Then came the Chinese revolution in the form of the extraordinary fossils from various Early Cretaceous beds of the Liaoning province. The first two dromeosaurs from these beds Sinornithosaurus and Microraptor provided the first dramatic glimpses of feathers in dromeosaurs. Microraptor apparently had feathered fore- and hind-limb wings suggesting that at least some deinonychosaurs were flight capable, suggesting that at least limited flight adaptations may have even emerged in the ancestor of the avian and deinonychosaur clades. Subsequently the discovery of another dromeosaur, Graciliraptor provided the earliest definitive example of a dromeosaur dating back to the Early Cretaceous, thus minimizing the temporal gap between the earliest known dromeosaurs and avians and suggesting that the diversification of dromeosaurs was probably underway before the Cretaceous itself.
Meanwhile new data also emerged on the troodonitids.
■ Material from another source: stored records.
/-- IDENTIFY_REPLY (R154). DESIGN CHOICE (log 54): the history entry of RAU_NO_REPLY comes before that of LINK_LOSS. -/
def Hub.identifyReply (h : Hub) : Hub :=
  match h.cte.transaction with
  | none => h
  | some t =>
    match t.kind, h.replyOf t with
    | .identify, some f =>
      let info := identifyFields f
      let h := h.answerTransaction t.port
      let h := h.onCte t.port fun c => { c with nextAttempt := 1, identify := some info }
      h.goodIdentify t.port info.mask
    | _, _ => h

/-- STATUS_REPLY (R154). DESIGN CHOICE (log 54): the history entry of RAU_NO_REPLY comes before that of RAU_ALARM. -/
def Hub.statusReply (h : Hub) : Hub :=
  match h.cte.transaction with
  | none => h
  | some t =>
    match t.kind, h.replyOf t with
    | .status, some f =>
      let info := statusFields f h.mga.seconds
      let h := h.answerTransaction t.port
      let h := h.onCte t.port fun c => { c with status := some info }
      if info.alarms ≠ 0 then h.present (.port t.port .rauAlarm)
      else h.clearCondition (.port t.port .rauAlarm)
    | _, _ => h

/-- What the frame of port `p` handed on at this boundary has decided already: alignment by the fourth good marker
(R4), a measurement that its fourth round trip completes (R18), a reply (R8, R154). An exit of the port that
is taken afterwards at the boundary finds it done. -/
def Hub.takeDue (p : PortId) (h : Hub) : Hub :=
  let h := h.linkAligned (.remote p)
  if (h.linkOf p).aligned then
    let h := h.measurementDone p
    if h.cte.inFlight p then h.identifyReply.statusReply else h
  else h

/-- What has been decided for a link when a signal-absent event reaches it: for a remote port `takeDue`, for a
donor or the trunk its alignment (R4). -/
def Hub.takeLinkDue (l : LinkId) (h : Hub) : Hub :=
  match l with
  | .remote p => h.takeDue p
  | _ => h.linkAligned l

/-! ## Exits -/

/-- Remote port `p` leaves PROVING or UP, its core changed by `leave` (R10). `loss` holds for signal-absent
and bad markers, which present LINK_LOSS. DESIGN CHOICE (log 43): LINK wakes the port and marks its move before
LINK_LOSS leaves IDLE, so the wake cause and the ending cause are LINK (R126, R131). -/
def Hub.exitRemote (h : Hub) (p : PortId) (leave : LinkCore → LinkCore) (loss : Bool) : Hub :=
  let wasUp := h.isUp p
  let h := h.abortMeasurement p
  let h := h.cteExit p
  let h := h.onRemote p fun r => { r with core := leave r.core, mask := 0 }
  let h := (h.setCombining p false).closeGates p
  let h := if wasUp then
      (((h.loopAbort p true).markMove p .link).wakePort p .link).raise .link
    else h
  if loss then
    (h.onCore (.remote p) LinkCore.countDrop).present (.port p .linkLoss)
  else h

/-- Donor `d` leaves UP (R14). -/
def Hub.exitDonor (h : Hub) (d : DonorId) (leave : LinkCore → LinkCore) : Hub :=
  let h := h.onCore (.donor d) fun c => leave c.countDrop
  ((h.donorCarriers d).raise .link).present (.donor d)

/-- The trunk leaves UP by signal-absent or bad markers (R15). -/
def Hub.exitTrunk (h : Hub) (leave : LinkCore → LinkCore) : Hub :=
  let h := h.onCore .trunk fun c => leave c.countDrop
  (h.raise .link).abandonLoad .trunk

/-- An aligned link leaves its aligned state by signal-absent or bad markers. -/
def Hub.loseLink (h : Hub) (l : LinkId) (leave : LinkCore → LinkCore) : Hub :=
  match l with
  | .remote p => h.exitRemote p leave true
  | .donor d => h.exitDonor d leave
  | .trunk => h.exitTrunk leave

/-- Signal-absent of a link (R3). What a frame handed on before it has decided is done first (R4, R8, R18). -/
def Hub.signalAbsent (l : LinkId) (h : Hub) : Hub :=
  let h := h.takeLinkDue l
  let h := h.onCore l fun c => { c with signal := false }
  let st := (h.core l).state
  if st = .disabled then h
  else if st.aligned then h.loseLink l LinkCore.enterDown
  else h.onCore l LinkCore.enterDown

/-- Signal-present of a link (R3). -/
def Hub.signalPresent (l : LinkId) (h : Hub) : Hub :=
  h.onCore l fun c =>
    if c.state = .down then { c with signal := true, state := .hunt } else { c with signal := true }

/-- LINK_ALIGNMENT_LOST: the bad-marker count of an aligned link has reached 8 (R5). -/
def Hub.alignmentLost (l : LinkId) (h : Hub) : Hub :=
  let c := h.core l
  if c.state.aligned ∧ 8 ≤ c.bad then (h.takeLinkDue l).loseLink l LinkCore.enterHunt else h

/-- All that this boundary has decided of port `p` and that its reset or its PORT activation must find done:
its frame, the exit that its eighth bad marker brings, FSV's detections and the overdrive flag (R5, R8, R18, R66,
R139 to R141). DESIGN CHOICE (log 54): they are taken in this order, which is that of their history entries. -/
def Hub.takePortDue (p : PortId) (h : Hub) : Hub :=
  (((h.takeDue p).alignmentLost (.remote p)).presentDue p).overdriveDue p

/-! ## Commands -/

/-- SIGNAL_PRESENT (R3). -/
def execSignalPresent (l : LinkId) (s : State) : Host.Outcome State Fault Refusal :=
  s.atBoundary (Hub.signalPresent l)

/-- SIGNAL_ABSENT (R3, R10, R14, R15). -/
def execSignalAbsent (l : LinkId) (s : State) : Host.Outcome State Fault Refusal :=
  s.atBoundary (Hub.signalAbsent l)

/-- RECEIVE_FRAME (R2). -/
def execReceiveFrame (l : LinkId) (done : List Arrival) (s : State) :
    Host.Outcome State Fault Refusal :=
  s.atBoundary (Hub.receiveFrame l done)

/-- LINK_ALIGNED (R4). -/
def execLinkAligned (l : LinkId) (s : State) : Host.Outcome State Fault Refusal :=
  s.atBoundary (Hub.linkAligned l)

/-- LINK_ALIGNMENT_LOST (R5). -/
def execLinkAlignmentLost (l : LinkId) (s : State) : Host.Outcome State Fault Refusal :=
  s.atBoundary (Hub.alignmentLost l)

/-- DELAY_MEASUREMENT_START (R19). -/
def execDelayMeasurementStart (s : State) : Host.Outcome State Fault Refusal :=
  s.atBoundary Hub.measurementStart

/-- MEASUREMENT_DONE (R18). -/
def execMeasurementDone (p : PortId) (s : State) : Host.Outcome State Fault Refusal :=
  s.atBoundary (Hub.measurementDone p)

/-- MEASUREMENT_TIMEOUT (R18). -/
def execMeasurementTimeout (p : PortId) (s : State) : Host.Outcome State Fault Refusal :=
  s.atBoundary (Hub.measurementTimeout p)

/-- IDENTIFY_REPLY (R154). -/
def execIdentifyReply (s : State) : Host.Outcome State Fault Refusal :=
  s.atBoundary Hub.identifyReply

/-- STATUS_REPLY (R154). -/
def execStatusReply (s : State) : Host.Outcome State Fault Refusal :=
  s.atBoundary Hub.statusReply

end Sys2Proof.Machine
end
Byronosaurus from Late Cretaceous of Mongolia provided a remarably well preserved representative of this group adding to the previously known Saurornithoides, Sinornithoides and Troodon. The Chinese revolution also provided remarkable examples of troodontids, namely Sinovenator and Mei. Sinovenator was a primitive troodontid that once and for all settled the monophyly deinonychosaurs that was being doubted by some workers. Mei was other primitive member of this clade that was found sleeping in a pose very similar to modern birds, with a head tucked under the fore-limb/ wing. This suggested that this sleeping behavior emerged before the divergence of the avian and deinonychosaur clade, in the very least.
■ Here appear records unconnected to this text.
/-- HOLD_RESTORE returns L to 4096 and the hold count to 0 once the count has reached the hold frames (R60). The
overdrive flag goes to PRESENT when a lane's overdrive count is 16, and to CLEAR when the clean count is (R63), and
FSV's condition follows, by the mode of its class, with the wake and the ending of a move that a detection brings
(R126, R131, R142, R146 to R148), unless a RESTART is due at this boundary, which lets nothing be handed on (R65);
PLM's other state and the other ports' stand. That a port whose entry into QUIET is due counts as QUIET is DEDUCED
(log entry 21). That an IDLE record keeps a running settle time where it goes to ACTIVE is the model's choice (log
entry 51). -/
def Obligations.HoldRestoreAndOverdriveFlag : Prop :=
  (∀ (p : PortId) (b : Lane) (s : State),
    let h := s.hub.openBoundary
    h.bd.limiterDone = true → h.plm[p].lanes[b].restoreDue = true →
    exec (.holdRestore p b) s = .next { s with hub := { h with
      plm := upd h.plm p fun m => { m with
        lanes := upd m.lanes b fun l => { l with factor := 4096, hold := 0, restoreDue := false } } } })
  ∧ ∀ (p : PortId) (s : State),
    let h := s.hub.openBoundary
    let key := FaultKey.port p .dlOverdrive
    let restarts := h.mga.busy = some .restart ∧ h.mga.busyRipe = true
    h.bd.limiterDone = true →
    (h.plm[p].flag = false → (∃ b : Lane, h.plm[p].lanes[b].overdrive = 16) →
      ∃ t, exec (.dlOverdrivePresent p) s = .next t ∧ t.pending = s.pending
        ∧ t.hub.plm = upd h.plm p (fun m => { m with flag := true })
        ∧ (¬ restarts → h.presents t.hub p .dlOverdrive ∧ t.hub.fsv.detectors = h.fsv.detectors)
        ∧ (restarts → t.hub = { h with plm := t.hub.plm })
        ∧ t.hub = { h with plm := t.hub.plm, fsv := t.hub.fsv, sbl := t.hub.sbl, mga := t.hub.mga })
    ∧ (h.plm[p].flag = true → h.plm[p].clean = 16 →
      ∃ t, exec (.dlOverdriveClear p) s = .next t ∧ t.pending = s.pending
        ∧ t.hub.plm = upd h.plm p (fun m => { m with flag := false })
        ∧ (∀ k : FaultKey, t.hub.faultRecord k =
            if k = key ∧ ¬ restarts then (h.faultRecord key).cleared else h.faultRecord k)
        ∧ h.fsv.written t.hub.fsv
            (if restarts then [] else (h.faultRecord key).clearEntries key h.mga.seconds)
        ∧ t.hub.fsv.detectors = h.fsv.detectors
        ∧ t.hub = { h with plm := t.hub.plm, fsv := t.hub.fsv })

/-! ## Cells and table loading (Chapters 10 and 11) -/

/-- What MGA does with the cell handed on at the boundary, by its type: IDLE nothing; REQUEST joins the queue of
at most 4 or is an overrun, and a LOAD_END that joins closes an OPEN load; RESPONSE and undefined types are
counted (R163, R169, R179). Where the silence count of the load reaches 16,000 at the boundary at which its LOAD_END
joins, the load ends as TIMEOUT (R164; the order of the rise is the model's choice, log entry 41). That a LOAD_END of
wrong length closes the load as well is the model's choice (log entry 52). -/
def Obligations.CellsActByTheirType : Prop :=
  ∀ (c : Cell) (s : State),
    let h := s.hub.openBoundary
    let mga := { h.mga with cell := none }
    h.mga.cell = some c →
    (c.type = 0 → exec .idleCell s = .next { s with hub := { h with mga := mga } })
    ∧ (c.type = 2 ∨ 5 ≤ c.type.toNat →
      exec .responseCell s = .next { s with hub := { h with
        mga := { mga with unexpected := min (h.mga.unexpected + 1) (2 ^ 32 - 1) } } })
    ∧ (c.type = 1 → 4 ≤ h.mga.requests.length →
      exec .requestCell s = .next { s with hub := { h with
        mga := { mga.raised .overrun with overrun := min (h.mga.overrun + 1) (2 ^ 32 - 1) } } })
    ∧ (c.type = 1 → h.mga.requests.length < 4 →
      let joined := { mga with requests := h.mga.requests ++ [c] }
      (byteAt c.payload 0 ≠ 5 ∨ h.tld.phase ≠ .opened →
        exec .requestCell s = .next { s with hub := { h with mga := joined } })
      ∧ (byteAt c.payload 0 = 5 → h.tld.phase = .opened → h.tld.silence < 16000 →
        exec .requestCell s = .next { s with hub := { h with
          mga := joined, tld := { h.tld with phase := .closing } } })
      ∧ (byteAt c.payload 0 = 5 → h.tld.phase = .opened → 16000 ≤ h.tld.silence →
        exec .requestCell s = .next { s with hub := { h with
          mga := joined.raised .load
          tld := { h.tld with
            phase := .none, image := []
            last := some { table := h.tld.table, outcome := .timeout, stamp := h.mga.seconds } } } }))

/-- DATA and CHECK cells by phase: a stray, a late cell, 12 bytes of the open burst with the tag's sequence
checked, or the end of the open burst with its CRC compared (R161, R162). -/
def Obligations.DataAndCheckCellsFillTheImage : Prop :=
  ∀ (c : Cell) (s : State),
    let h := s.hub.openBoundary
    let d := h.tld
    let late := { d with firstError := d.firstError.or (some (d.burstsClosed + 1, .lateCell)) }
    let stray := { d with stray := min (d.stray + 1) (2 ^ 32 - 1) }
    h.mga.cell = some c →
    (c.type = 3 → exec .dataCell s = .next { s with hub := { h with
      mga := { h.mga with cell := none }
      tld := match d.phase with
        | .none => stray
        | .closing => late
        | .opened => { d with
            silence := 0
            firstError := if c.tag = d.expectedTag then d.firstError
              else d.firstError.or (some (d.burstsClosed + 1, .sequence))
            expectedTag := c.tag + 1
            burstCrc := c.payload.foldl crcByte d.burstCrc
            burstCells := min (d.burstCells + 1) 255
            image := d.image ++ c.payload.take (d.declared - d.image.length)
            received := min (d.received + 12) 3060 } } })
    ∧ (c.type = 4 → exec .checkCell s = .next { s with hub := { h with
      mga := { h.mga with cell := none }
      tld := match d.phase with
        | .none => stray
        | .closing => late
        | .opened => { d with
            silence := 0
            firstError := if word16At c.payload 0 = d.burstCrc.toNat then d.firstError
              else d.firstError.or (some (d.burstsClosed + 1, .crcMismatch))
            burstsClosed := min (d.burstsClosed + 1) 255
            burstCells := 0
            burstCrc := 0x5A3C } } })

/-- LOAD_BEGIN: an unknown table, a load under way, a wrong length, or the load opens with every count of the
load cleared; a refusal changes nothing else (R160). -/
def Obligations.LoadBeginOpensALoad : Prop :=
  ∀ (c : Cell) (rest : List Cell) (s : State),
    let h := s.hub
    let refused := fun why : Byte => Host.Outcome.next (σ := State) (φ := Fault) (ρ := Refusal) { s with
      hub := { h with mga := h.mga.answered rest (badResponse c.tag .refused why []) } }
    h.offersKind c rest .loadBegin →
    (5 ≤ c.arg 0 → exec .loadBegin s = refused 1)
    ∧ ∀ id : TableId, c.arg 0 = id.code.toNat →
      (h.tld.phase ≠ .none → exec .loadBegin s = refused 4)
      ∧ (h.tld.phase = .none → c.arg16 1 ≠ id.size → exec .loadBegin s = refused 8)
      ∧ (h.tld.phase = .none → c.arg16 1 = id.size →
        exec .loadBegin s = .next { s with hub := { h with
          mga := h.mga.answered rest (okResponse c.tag [])
          tld := { h.tld with
            phase := .opened, table := id, declared := id.size, image := [], received := 0
            expectedTag := 0, burstsClosed := 0, burstCells := 0, burstCrc := 0x5A3C
            firstError := none, silence := 0 } } })

/-- LOAD_END ends an open load by the first case of R163 that applies, with its outcome on record, its image
scheduled or discarded, LOAD raised and its response queued; with no load it is refused (R163, R29, R30). The own
checks of R29: an image passes when each of its records does, and else the failure named is that of the lowest
record that fails, by the first of its checks that fails. -/
def Obligations.LoadEndJudgesTheLoad : Prop :=
  (∀ (c : Cell) (rest : List Cell) (s : State),
    let h := s.hub
    let d := h.tld
    let own := ownCheck d.table d.image
    let cross := crossCheck (d.tables.put d.table d.image)
    h.offersKind c rest .loadEnd →
    (d.phase = .none →
      exec .loadEnd s = .next { s with hub := { h with
        mga := h.mga.answered rest (badResponse c.tag .refused 1 d.lastFields) } })
    ∧ (d.phase ≠ .none → ∀ (o : LoadOutcome) (why : Option Byte),
      (o, why) = (match d.firstError with
        | some (burst, kind) => (LoadOutcome.failed burst kind, some 1)
        | none =>
          if d.received < d.declared then (.length d.received, some 8)
          else if 0 < d.burstCells then (.unchecked (d.burstsClosed + 1), some 1)
          else match own, h.inService, cross with
            | some (check, idx), _, _ => (.rejected check idx, some 1)
            | none, true, some (check, idx) => (.rejected check idx, some 7)
            | none, _, _ => (.scheduled, none)) →
      let report := b1 o.code ++ o.detail d.table ++ b2 d.received ++ b1 d.burstsClosed
        ++ b2 (d.received - d.declared)
      let r := match why with
        | none => okResponse c.tag report
        | some w => badResponse c.tag .refused w report
      exec .loadEnd s = .next { s with hub := { h with
        mga := (h.mga.answered rest r).raised .load
        tld := { d with
          phase := .none, image := []
          last := some { table := d.table, outcome := o, stamp := h.mga.seconds }
          scheduled := if o = .scheduled then some (d.table, d.image) else d.scheduled
          scheduledRipe := if o = .scheduled then false else d.scheduledRipe } } }))
  ∧ (∀ (id : TableId) (m : List Byte), ownCheck id m = none ↔ ∀ n < id.records, recordPasses id m n)
  ∧ ∀ (id : TableId) (m : List Byte) (check : CheckName) (n : Nat),
    ownCheck id m = some (check, n) ↔
      n < id.records ∧ (∀ k < n, recordPasses id m k)
      ∧ ∃ (before after : List (CheckName × Prop)) (rule : Prop),
        ownRules id m n = before ++ (check, rule) :: after ∧ ¬ rule ∧ ∀ r ∈ before, r.2

/-- LOAD_ABORT and LOAD_TIMEOUT end a load without LOAD_END: image discarded, outcome on record, LOAD raised
(R164). -/
def Obligations.LoadsEndWithoutLoadEnd : Prop :=
  (∀ (c : Cell) (rest : List Cell) (s : State),
    let h := s.hub
    h.offersKind c rest .loadAbort →
    (h.tld.phase = .none →
      exec .loadAbort s = .next { s with hub := { h with
        mga := h.mga.answered rest (badResponse c.tag .refused 1 []) } })
    ∧ (h.tld.phase ≠ .none →
      exec .loadAbort s = .next { s with hub := { h with
        mga := (h.mga.answered rest (okResponse c.tag [])).raised .load
        tld := { h.tld with
          phase := .none, image := []
          last := some { table := h.tld.table, outcome := .abandoned .request
                         stamp := h.mga.seconds } } } }))
  ∧ ∀ s : State,
    let h := s.hub.openBoundary
    h.tld.phase = .opened → 16000 ≤ h.tld.silence →
    exec .loadTimeout s = .next { s with hub := { h with
      mga := h.mga.raised .load
      tld := { h.tld with
        phase := .none, image := []
        last := some { table := h.tld.table, outcome := .timeout, stamp := h.mga.seconds } } } }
The first hints that deinonychosaurs may have been found outside of the Northern continents was hinted by the discovery of a pedal claw resembling theirs from Sudan. However, this was hardly conclusive. Subsequently the discovery of Unenlagia, a fragmentary large dromeosaur from Argentina suggested a possible dromeosaur presence from the South. Finally, this week Neuquenraptor argentinus was reported from Argentina. While quite fragmentary it covers
fragments of cervical vertebra, dorsal ribs, haemal arches, left proximal radius, right femur and distal tibia, proximal tarsals, and most of the left foot. This represents an unambiguous dromeosaur from a Gondwanan continent for the first time. Phylogenetic analysis suggests that it forms a basal clade amongst the dromeosaurs, just like Unenlagia. Phylogenetic studies suggest that another clade in dromeosaurs is formed by the Chinese forms Graciliraptor, Sinornithosaurus and Microraptor. Then the crown is formed by the dromaeosaurine clade (Dromaeosaurus, Utahraptor, Achillobator, and Adasaurus) and velociraptorine (Velociraptor, Deinonychus, and an unnamed Mongolian velociraptorine). This suggests that South America might have inherited the dromeosaurs an ancestral dromeosaur lineage in the Gondwanaland, prior to its break up. In the early Cretaceous of China their sister lineage appear to have spawned a radiation of Liaoning dromeosaurs and troodontids.
In conclusion, the deinonychosaurs were a remarkably long-lived group of dinosaurs, and their closest sister group the birds entirely comprise the only group of dinosaurs that survived the K-T extinction. Unlike the birds, which occupied a wide range of niches the deinonychosaurs appear to have mainly specialized as small gracile terrestrial or arboreal/flying predators. A few forms like Achillobator, Utahraptor and Unenlagia appear to have grown much large in size and assumed the role of mid-sized predators.